Without further ado, here's a look at this week's Rocket Stocks.
Berkshire Hathaway
First up is Berkshire Hathaway (BRK.B), a name that's been getting attention thanks to first quarter earnings last week and the firm's famous shareholder meeting this past weekend. At the meeting, Warren Buffett spokes against paying a dividend, arguing that a dividend payout actually polled less popular than ousting him as CEO. So much for income seekers interesting in buying Berkshire -- the firm is still after internal growth.
Berkshire Hathaway is a holding company that owns a wide array of businesses, ranging form Geico and BNSF Railway to NetJets and Fruit of the Loom.
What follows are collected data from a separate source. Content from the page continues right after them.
theorem State.Inv.hostAccess {s t : State} (h : s.Inv) {a : Access}
    (he : hostAccess a s = .next t) : t.Inv := by
  obtain ⟨-, -, rfl⟩ := hostAccess_cases he
  rcases accessOffset_cases s (a.addr - s.params.base) a with ⟨w, n, ha⟩ | ⟨v, -, -, -, ha⟩ <;>
    rw [ha]
  · exact h.withModelFields w s.turns n
  · exact h.writeTarget v _

/-- Settles O3, by whose turn the step is: every operation keeps the data part, and each of the
block's and the host's turns the control part. -/
theorem stepKeepsInvariant : Obligations.StepKeepsInvariant := by
  intro s t h hs
  have hrest (rest : List Turn) : ({ s with turns := rest } : State).Inv :=
    h.withModelFields s.busData rest s.draws
  rcases step_cases hs with ⟨-, he⟩ | ⟨rest, -, he⟩ | ⟨rest, -, rfl⟩ | ⟨a, rest, -, he⟩ |
    ⟨c, rest, -, rfl⟩
  · exact h.sequencerTurn he
  · exact (hrest rest).sequencerTurn he
  · exact (hrest rest).engineTurn
  · exact (hrest rest).hostAccess he
  · exact (hrest rest).hardReset

/-- Settles O2: the data registers of the reset state are 0, and its control state is Idle. -/
theorem resetSatisfiesInvariant : Obligations.ResetSatisfiesInvariant := by
  have hdata : State.reset.DataInv := by
    refine ⟨by decide, fun r => ?_, by decide⟩
    have hr : State.reset.regValue r = 0 := by
      cases r with
      | const c => cases c <;> rfl
      | mg => rfl
      | f i => simp [State.regValue, State.readF, State.reset]
      | ptx i => simp [State.regValue, State.reset]
      | pty i => simp [State.regValue, State.reset]
    rw [hr]
    exact Nat.two_pow_pos _
  exact hdata.inv_of_idle rfl (by decide) (by decide) rfl

end Sys2Proof.Machine
end

section
/-! SUPPORT. What a turn of each agent leaves alone: the parameters, the curve constants, the record
of the last fault; and the statements that only certain steps change them. -/

namespace Sys2Proof.Machine

/-! ### The commands and the engine -/

/-- FCMD and FCODE are the same in both states (10_state.md R37). -/
def SameRecord (s t : State) : Prop := t.fcmd = s.fcmd ∧ t.status.fcode = s.status.fcode

theorem sameControl_refl (s : State) : SameControl s s := ⟨rfl, rfl, rfl, rfl, rfl, rfl, rfl⟩

theorem sameControl_writePt (s : State) (d : PReg) (P : Point) : SameControl s (s.writePt d P) :=
  ⟨rfl, rfl, rfl, rfl, rfl, rfl, rfl⟩

/-- No command writes a control register, a curve constant or MG (43_system.md R171). -/
theorem exec_keeps {i : Instr} {s t : State} (h : exec i s = .next t) :
    SameControl s t ∧ t.consts = s.consts ∧ t.mg = s.mg := by
  rcases exec_cases h with ⟨c, -, rfl⟩ | ⟨-, rfl⟩ | ⟨d, v, -, rfl⟩ | ⟨d, P, -, rfl⟩
  · exact ⟨sameControl_takeFault s c, rfl, rfl⟩
  · exact ⟨sameControl_endDone false (sameControl_refl s), rfl, rfl⟩
  · exact ⟨sameControl_endDone false (putReg_rest s v (.f d)).1, by simp, by simp⟩
  · exact ⟨sameControl_endDone P.isInf (sameControl_writePt s d P), rfl, rfl⟩

theorem sequencerTurn_keeps {s t : State} (h : sequencerTurn s = .next t) :
    SameControl s t ∧ t.consts = s.consts ∧ t.mg = s.mg := by
  rcases sequencerTurn_cases h with ⟨-, rfl⟩ | ⟨-, i, -, hi⟩ | ⟨-, -, rfl⟩
  · exact ⟨sameControl_refl _, rfl, rfl⟩
  · exact exec_keeps hi
  · exact ⟨sameControl_takeFault s _, rfl, rfl⟩

/-- The engine writes its own state, or ends the command with a fault (10_state.md R30 (b)). -/
theorem engineTurn_eq_or (s : State) :
    (∃ l, engineTurn s = { s with ladder := l }) ∨
    (s.status.busy = true ∧ engineTurn s = s.takeFault .invZero) := by
  rcases engineTurn_cases s with
    he | ⟨neg, d, a, b, hb, -, -, -, -, -, ⟨-, he⟩ | ⟨l, l', -, -, -, he⟩ | ⟨l, c, -, -, hbit, he⟩⟩
  · exact .inl ⟨s.ladder, he⟩
  · exact .inl ⟨_, he⟩
  · exact .inl ⟨_, he⟩
  · obtain rfl := ladderBit_error_code hbit
    exact .inr ⟨hb, he⟩

theorem engineTurn_keeps (s : State) :
    SameControl s (engineTurn s) ∧ (engineTurn s).consts = s.consts ∧ (engineTurn s).mg = s.mg := by
  rcases engineTurn_eq_or s with ⟨l, he⟩ | ⟨-, he⟩ <;> rw [he]
  · exact ⟨⟨rfl, rfl, rfl, rfl, rfl, rfl, rfl⟩, rfl, rfl⟩
  · exact ⟨sameControl_takeFault s _, rfl, rfl⟩

/-! ### The host -/

/-- A soft reset keeps the parameters, the curve constants and MG (70_reset_and_hazards.md R212). -/
theorem softReset_keeps (s : State) :
    s.softReset.params = s.params ∧ s.softReset.consts = s.consts ∧ s.softReset.mg = s.mg := by
  unfold State.softReset
  cases s.destInProgress with
  | none => exact ⟨rfl, rfl, rfl⟩
  | f d => simp only [State.unspecify]; split <;> exact ⟨rfl, rfl, rfl⟩
  | pt d => exact ⟨rfl, rfl, rfl⟩

/-- An answered access changes the bus word and the count of draws alone, or writes one target with
a full word at an aligned offset (20_memory.md R66, R67). -/
theorem hostAccess_write_cases {a : Access} {s t : State} (h : hostAccess a s = .next t) :
    (∃ w n, t = { s with busData := w, draws := n }) ∨
    (∃ v off, a.kind = .write v ∧ a.lanes = 0xF ∧ a.addr = s.params.base + off ∧ off % 4 = 0 ∧
      t = s.writeTarget v (target off)) := by
  obtain ⟨hbase, -, rfl⟩ := hostAccess_cases h
  rcases accessOffset_cases s (a.addr - s.params.base) a with hr | ⟨v, hk, hal, hl, hw⟩
  · exact .inl hr
  · exact .inr ⟨v, _, hk, hl, by omega, hal, hw⟩

/-- A host write is the soft reset, or writes a windowed register that is neither locked nor in use,
or keeps the parameters, the curve constants and the record of the last fault. -/
theorem writeTarget_keeps_or (s : State) (v : Word32) (g : Target) :
    (g = .ctrl ∧ v.getLsbD 2 = true ∧ s.writeTarget v g = s.softReset) ∨
    (∃ r j, g = .window r j ∧ s.status.busy = false ∧ (s.ctrl.lock = true → r.lockable = false) ∧
      s.writeTarget v g = s.putReg (splice (s.regValue r) j v) r) ∨
    ((s.writeTarget v g).params = s.params ∧ (s.writeTarget v g).consts = s.consts ∧
      SameRecord s (s.writeTarget v g)) := by
  rcases writeTarget_cases s v g with he | hsoft | ⟨-, -, he⟩ | he | ⟨-, -, he⟩ | he | he |
    ⟨-, pt', he, -⟩ | hwin
  case inr.inl => exact .inl hsoft
  case inr.inr.inr.inr.inr.inr.inr.inr => exact .inr (.inl hwin)
  all_goals rw [he]; exact .inr (.inr ⟨rfl, rfl, rfl, rfl⟩)

theorem writeTarget_params (s : State) (v : Word32) (g : Target) :
    (s.writeTarget v g).params = s.params := by
  rcases writeTarget_keeps_or s v g with ⟨-, -, he⟩ | ⟨r, j, -, -, -, he⟩ | ⟨hparams, -, -⟩
  · exact he ▸ (softReset_keeps s).1
  · exact he ▸ (putReg_rest s _ r).1.params
  · exact hparams

theorem hostAccess_params {a : Access} {s t : State} (h : hostAccess a s = .next t) :
    t.params = s.params := by
  rcases hostAccess_write_cases h with ⟨w, n, rfl⟩ | ⟨v, off, -, -, -, -, rfl⟩
  · rfl
  · exact writeTarget_params s v _

/-- A window write changes the curve constants only in a curve constant's window. -/
theorem putReg_consts {s : State} {v : Nat} {r : WinReg} (h : (s.putReg v r).consts ≠ s.consts) :
    ∃ c, r = .const c := by
  cases r with
  | const c => exact ⟨c, rfl⟩
  | f i => exact absurd (writeF_consts s i v) h
  | _ => exact absurd rfl h

/-- A write that changes a curve constant goes to its window, while unlocked and Idle (10_state.md
R27). -/
theorem writeTarget_consts {s : State} {v : Word32} {g : Target}
    (h : (s.writeTarget v g).consts ≠ s.consts) :
    ∃ c j, g = .window (.const c) j ∧ s.ctrl.lock = false ∧ s.status.busy = false := by
  rcases writeTarget_keeps_or s v g with ⟨-, -, he⟩ | ⟨r, j, hg, hb, hlock, he⟩ | ⟨-, hconsts, -⟩
  · exact absurd (he ▸ (softReset_keeps s).2.1) h
  · rw [he] at h
    obtain ⟨c, rfl⟩ := putReg_consts h
    exact ⟨c, j, hg, by simpa [WinReg.lockable] using hlock, hb⟩
  · exact absurd hconsts h

/-- The control register at word 2 is CTRL (20_memory.md R62). -/
theorem slot_of_controlSlot_ctrl {n : Nat} (h : controlSlot n = .ctrl) : n = 2 := by
  unfold controlSlot at h
  split at h <;> simp_all

/-- The one aligned offset that names CTRL (20_memory.md R62). -/
theorem offset_of_target_ctrl {off : Nat} (h : target off = .ctrl) (ha : off % 4 = 0) :
    off = 0x0008 := by
  unfold target at h
  simp only at h
  split at h
  · have := slot_of_controlSlot_ctrl h
    omega
  · repeat' split at h
    all_goals cases h

/-! ### The record of the last fault -/

theorem exec_record {i : Instr} {s t : State} (h : exec i s = .next t) :
    SameRecord s t ∨ ∃ c, c ≠ .noFault ∧ t = s.takeFault c := by
  rcases exec_cases h with hc | ⟨-, rfl⟩ | ⟨d, v, -, rfl⟩ | ⟨d, P, -, rfl⟩
  · exact .inr hc
  · exact .inl ⟨rfl, rfl⟩
  · exact .inl ⟨by simp, by simp⟩
  · exact .inl ⟨rfl, rfl⟩

/-- The sequencer changes the record only by the fault of the command in progress. -/
theorem sequencerTurn_record {s t : State} (h : sequencerTurn s = .next t) :
    SameRecord s t ∨ (s.status.busy = true ∧ ∃ c, c ≠ .noFault ∧ t = s.takeFault c) := by
  rcases sequencerTurn_cases h with ⟨-, rfl⟩ | ⟨hb, i, -, hi⟩ | ⟨hb, -, rfl⟩
  · exact .inl ⟨rfl, rfl⟩
  · exact (exec_record hi).imp_right fun hc => ⟨hb, hc⟩
  · exact .inr ⟨hb, _, by decide, rfl⟩

theorem engineTurn_record (s : State) :
    SameRecord s (engineTurn s) ∨
    (s.status.busy = true ∧ ∃ c, c ≠ .noFault ∧ engineTurn s = s.takeFault c) := by
  rcases engineTurn_eq_or s with ⟨l, he⟩ | ⟨hb, he⟩
  · exact .inl (he ▸ ⟨rfl, rfl⟩)
  · exact .inr ⟨hb, _, by decide, he⟩

/-- A host write changes the record only by a soft reset. -/
theorem writeTarget_record (s : State) (v : Word32) (g : Target) :
    SameRecord s (s.writeTarget v g) ∨ (g = .ctrl ∧ v.getLsbD 2 = true) := by
  rcases writeTarget_keeps_or s v g with ⟨hg, hv, -⟩ | ⟨r, j, -, -, -, he⟩ | ⟨-, -, hrecord⟩
  · exact .inr ⟨hg, hv⟩
  · obtain ⟨-, hstatus, hfcmd, -, -⟩ := putReg_rest s (splice (s.regValue r) j v) r
    exact .inl (he ▸ ⟨hfcmd, by rw [hstatus]⟩)
  · exact .inl hrecord

/-- A command in progress that faults records its accepted word and a real code. -/
theorem State.Inv.takeFault_record {s : State} (h : s.Inv) (hb : s.status.busy = true)
    {c : FaultCode} (hc : c ≠ .noFault) :
    (s.takeFault c).status.busy = false ∧ (s.takeFault c).status.fault = true ∧
      (s.takeFault c).fcmd = s.cmd ∧ (s.takeFault c).status.fcode ≠ .noFault :=
  ⟨rfl, rfl, h.latchedIsCmd hb, hc⟩

/-! ### Over every step -/

/-- No step changes W or BASE. -/
theorem step_params {s t : State} (h : step s = .next t) : t.params = s.params := by
  rcases step_cases h with ⟨-, he⟩ | ⟨rest, -, he⟩ | ⟨rest, -, rfl⟩ | ⟨a, rest, -, he⟩ |
    ⟨c, rest, -, rfl⟩
  · exact (sequencerTurn_keeps he).1.params
  · exact (sequencerTurn_keeps he).1.params
  · exact (engineTurn_keeps _).1.params
  · exact (hostAccess_params he :)
  · rfl

/-- Settles O43: the sequencer and the engine keep the curve constants, and of the host's writes
only the one to a constant's window, unlocked and Idle, does not. -/
theorem curveConstantsChangeOnlyUnlockedAndIdle :
    Obligations.CurveConstantsChangeOnlyUnlockedAndIdle := by
  intro s t h hne
  rcases step_cases h with ⟨-, he⟩ | ⟨rest, -, he⟩ | ⟨rest, -, rfl⟩ | ⟨a, rest, hs, he⟩ |
    ⟨c, rest, hs, -⟩
  · exact absurd (sequencerTurn_keeps he).2.1 hne
  · exact absurd (sequencerTurn_keeps he).2.1 hne
  · exact absurd (engineTurn_keeps _).2.1 hne
  · rcases hostAccess_write_cases he with ⟨w, n, rfl⟩ | ⟨v, off, hk, hl, haddr, -, rfl⟩
    · exact absurd rfl hne
    · obtain ⟨c, j, hg, hlock, hb⟩ := writeTarget_consts hne
      refine .inl ⟨a, rest, v, c, j, hs, hk, hl, ?_, hlock, hb⟩
      rw [haddr, Nat.add_sub_cancel_left, hg]
  · exact .inr ⟨c, rest, hs⟩

/-- The step part of FaultRecordIsOfTheLastFault: a step that changes the record is a fault of the
command in progress, a soft reset or a hardware reset. -/
theorem step_record {s t : State} (hinv : s.Inv) (h : step s = .next t) :
    SameRecord s t ∨
    (s.status.busy = true ∧ t.status.busy = false ∧ t.status.fault = true ∧ t.fcmd = s.cmd ∧
      t.status.fcode ≠ .noFault) ∨
    (∃ a rest v, s.turns = .host a :: rest ∧ a.addr = s.params.base + 0x0008 ∧ a.lanes = 0xF ∧
      a.kind = .write v ∧ v.getLsbD 2 = true) ∨
    (∃ c rest, s.turns = .reset c :: rest) := by
  have hrest (rest : List Turn) : ({ s with turns := rest } : State).Inv :=
    hinv.withModelFields s.busData rest s.draws
  rcases step_cases h with ⟨-, he⟩ | ⟨rest, -, he⟩ | ⟨rest, -, rfl⟩ | ⟨a, rest, hs, he⟩ |
    ⟨c, rest, hs, -⟩
  · rcases sequencerTurn_record he with hr | ⟨hb, c, hc, rfl⟩
    · exact .inl hr
    · exact .inr (.inl ⟨hb, hinv.takeFault_record hb hc⟩)
  · rcases sequencerTurn_record he with hr | ⟨hb, c, hc, rfl⟩
    · exact .inl hr
    · exact .inr (.inl ⟨hb, (hrest rest).takeFault_record hb hc⟩)
  · rcases engineTurn_record { s with turns := rest } with hr | ⟨hb, c, hc, he⟩
    · exact .inl hr
    · exact .inr (.inl ⟨hb, he ▸ (hrest rest).takeFault_record hb hc⟩)
  · rcases hostAccess_write_cases he with ⟨w, n, rfl⟩ | ⟨v, off, hk, hl, haddr, hal, rfl⟩
    · exact .inl ⟨rfl, rfl⟩
    · rcases writeTarget_record { s with turns := rest } v (target off) with hr | ⟨hg, hv⟩
      · exact .inl hr
      · obtain rfl := offset_of_target_ctrl hg hal
        exact .inr (.inr (.inl ⟨a, rest, v, hs, haddr, hl, hk, hv⟩))
  · exact .inr (.inr (.inr ⟨c, rest, hs⟩))

/-! ### The control registers on the bus -/

/-- A read of a target that drives a word reads that word (20_memory.md R67). -/
theorem reads_of_readTarget {s : State} {off : Nat} {w : Word32} (h : off < 0x8000)
    (ha : off % 4 = 0) (hr : s.readTarget (target off) = s.drive w) : Reads s off w := by
  unfold Reads
  rw [hostAccess_readAt s h ha, hr]
  rfl

theorem reads_id (s : State) : Reads s 0x0000 0x45434331 :=
  reads_of_readTarget (by decide) (by decide) rfl

theorem reads_param (s : State) : Reads s 0x0004 s.paramWord :=
  reads_of_readTarget (by decide) (by decide) rfl

theorem reads_ctrl (s : State) : Reads s 0x0008 s.ctrl.word :=
  reads_of_readTarget (by decide) (by decide) rfl

theorem reads_status (s : State) : Reads s 0x000C s.status.word :=
  reads_of_readTarget (by decide) (by decide) rfl

theorem reads_cmd (s : State) : Reads s 0x0010 s.cmd :=
  reads_of_readTarget (by decide) (by decide) rfl

theorem reads_fcmd (s : State) : Reads s 0x0014 s.fcmd :=
  reads_of_readTarget (by decide) (by decide) rfl

/-- PTINF is specified while Idle (20_memory.md R68). -/
theorem reads_ptinf {s : State} (hb : s.status.busy = false) : Reads s 0x0018 s.ptinfWord :=
  reads_of_readTarget (by decide) (by decide)
    (if_neg (Bool.eq_false_iff.mp hb) : s.readTarget .ptinf = s.drive s.ptinfWord)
Ultimately, it's probably most accurate to call Berkshire Hathaway an insurance company. While Berkshire's subsidiaries include everything from prefab housing manufacturers to candy companies, insurance and reinsurance make up the lion's share of BRK's performance, and the firm's huge $77 billion float is the basis for many of Berkshire's investments.
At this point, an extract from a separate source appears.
/-- The machine right after COLD_RST_N is released with both straps 0 and fuses as log entry 6 names them:
every register at its reset value, nothing listed in any table, STAGE 1 of start-up (R416). -/
def State.reset : State := { pending := [], blk := {} }

end Sys2Proof.Machine
end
Over multiple decades, Berkshire Hathaway has built up an enviable moat of businesses, and those individual units throw off considerable cash. The firm's decentralized model gives individual managers enough rope to hang themselves with, an approach that's yielded some spectacular results in the past.
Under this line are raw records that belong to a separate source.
-- ==== Sys2Proof/Machine/Ops.lean ====
section
/-!
DEFINITION. Host memory through the host channels (chapter 7), and the rings and records the block writes there.
Host memory lies outside the boundary (R1, R2): the state holds each access until the host die answers it.
-/

namespace Sys2Proof.Machine

/-! ### Channels (R278 to R280) -/

/-- The channel that the map names for a host physical address (R278). -/
def Block.mapChan (b : Block) (a : Nat) : Nat :=
  let sh := b.rf (hc 0 0x800) 4 0
  let i := (a / 2 ^ sh % 64) ^^^ (a / 2 ^ (sh + 6) % 64)
  b.rf (hc 0 (0x808 + 8 * (i / 16))) (4 * (i % 16) + 3) (4 * (i % 16))

/-- Whether a channel is neither set to quiesce nor disabled (R280). -/
def Block.chanUp (b : Block) (n : Nat) : Bool := b.rf (hc n 0x010) 1 0 == 1

/-- Transactions a channel carries that are not answered. -/
def Block.chanOut (b : Block) (n : Nat) : List Txn := b.host.out.filter fun t => t.chan == n && !t.dead

/-- STATE of a channel (Table 7.12). -/
def Block.chanState (b : Block) (n : Nat) : Nat :=
  if b.chanUp n then 1
  else if !(b.chanOut n).isEmpty then 2
  else if b.rf (hc n 0x010) 0 0 == 0 then 0 else 3

/-- The next channel in ascending order, wrapping, that is neither quiesced nor disabled (R280). -/
def Block.nextChan (b : Block) (n : Nat) : Option Nat :=
  ((List.range 11).map fun k => (n + k + 1) % 12).find? b.chanUp

/-- The channel that carries a channel's addresses (R280): itself once it is up and no substitute holds one of its
transactions, the substitute while it is not; none while accesses must wait, for a channel that drains too. -/
def Block.servedBy (b : Block) (n : Nat) : Option Nat :=
  match b.host.out.find? fun t => t.home == n && t.chan != n && !t.dead with
  | some t => if b.chanUp t.chan then some t.chan else none
  | none => if b.chanUp n then some n else if b.chanState n == 2 then none else b.nextChan n

/-- Tags in use on a channel, dead ones included (R262, R267). -/
def Block.tagsBusy (b : Block) (n : Nat) : Nat := (b.host.out.filter fun t => t.chan == n).length

/-- Response-buffer beats a transaction reserves (R262). -/
def Txn.reserve (t : Txn) : Nat := match t.kind with | .rd => t.beats | .wr => 0 | _ => 1

/-- Unreserved response-buffer beats of a channel (R262). -/
def Block.beatsFree (b : Block) (n : Nat) : Nat :=
  1024 - ((b.chanOut n).map Txn.reserve).sum

/-- Transfers of a transaction: one for each beat of a write, one for a read or an atomic (R256). -/
def Txn.xfers (t : Txn) : Nat := if t.kind = .wr then t.beats else 1

/-- Whether the host has taken every transfer of a transaction. -/
def Txn.sent (t : Txn) : Bool := t.taken == t.xfers

/-- Unreleased LOCK reads of a channel (R263): one that is offered, and each that the host has taken until its UNLOCK write has been
answered. -/
def Block.locks (b : Block) (n : Nat) : Nat :=
  (b.host.locks.filter fun l => l.chan == n).length
  + (b.host.out.filter fun t => t.chan == n && t.lock && t.taken == 0).length

/-- Whether LOCK and UNLOCK are set at all (R272). -/
def Block.lockedRmw (b : Block) : Bool := b.rf (hc 0 0x828) 0 0 == 1

/-- Locks taken in a byte range. -/
def Block.locksIn (b : Block) (addr n : Nat) : List Lock :=
  b.host.locks.filter fun l => decide (addr ≤ l.addr) && decide (l.addr < addr + n)

/-- The lowest free tag of a channel (R262). -/
def Block.freeTag (b : Block) (n : Nat) : Option Nat :=
  findIdx 1024 fun t => !(b.host.out.any fun x => x.chan == n && x.tag == t)

/-- Whether an access belongs to a dump, which a block reset writes as its channels close (R470). -/
def Block.isDump (b : Block) (job : Nat) : Bool :=
  b.host.jobs.any fun j => j.id == job && (match j.kind with | .areaBody .. => true | .dump => true | _ => false)

/-- Whether an access is one that the drain of a compute-domain reset still offers: the dump, a replay's reads of its spill and
the release of locks (R287, R358, R470; DEDUCED, log entry 62). -/
def Block.drains (b : Block) (t : Txn) : Bool :=
  t.unlock || b.isDump t.job || b.host.jobs.any fun j => j.id == t.job && (match j.kind with | .replayRead .. => true | _ => false)

/-- Whether a transaction may be offered in the phase that a reset is in (R287, R288); with EXTEST in force the block carries no
traffic (R518). -/
def Block.mayOffer (b : Block) (t : Txn) : Bool :=
  !b.boot.extest && (if b.rst.closed then t.unlock || b.isDump t.job else !b.rst.draining || b.drains t)

/-- Whether a channel can offer a transaction now: none is on its signals, and it has a tag, buffer beats and a lock for it (R256, R262,
R263). -/
def Block.chanTakes (b : Block) (n : Nat) (t : Txn) : Bool :=
  b.mayOffer t && (b.host.rq.getD n []).isEmpty
  && decide (b.tagsBusy n < 1024) && decide (t.reserve ≤ b.beatsFree n)
  && (!t.lock || !b.lockedRmw || decide (b.locks n < 32))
Don't discount Berkshire's ability to outperform, especially as in a more bearish scenario for the broad market.
Intel
Chip giant Intel (INTC) is the league leader in the microprocessor business -- the firm manufactures four out of every five microprocessors sold, in fact. That leading share of a lucrative business has helped to propel Intel to an enviable market position, with the most advanced chip foundries, the biggest R&D budget and a mountain of cash on hand.
Intel has remained one of the few parts of the PC component business that's retained its margins. While moat-less PC makers watch their profitability get whittled away, Intel's profit margins remain deep in the teens. In the years ahead, there's a big untapped opportunity in the mobile device market. Intel's strategy is built on taking its powerful computer processors and scaling down their power needs. As the Atom family of chips makes its way into more devices, Intel should benefit immensely.
Financially, Intel is in spectacular shape. The firm currently carries more than $13.7 billion in net cash on its balance sheet, a war chest that covers more than 10% of the firm's current market capitalization. Coupled with a 3.4% dividend yield, Intel is much more of a bargain than most investors give it credit for.
With rising analyst sentiment in shares this week, we're betting on this Rocket Stock.
Rite Aid
Anyone who's been underwhelmed by stock performance in 2014 doesn't own Rite Aid (RAD) yet -- since the calendar flipped to January, shares of the $7.65 billion drugstore chain have rallied more than 55%, stomping the broad market's sideways meandering. And there's good reason to keep betting on Rite Aid outperformance for the rest of the year.
Rite Aid is one of the biggest drugstore chains in the country, with more than 4,600 stores spread across 31 states and the District of Columbia. Much of Rite Aid's recent performance can be attributed to the fact that this firm was so poorly positioned coming out of the Great Recession -- shares traded at a big discount thanks to all of the risks of owning RAD. But that discount is long gone in 2014; momentum has been the name of the game in Rite Aid for the last several years.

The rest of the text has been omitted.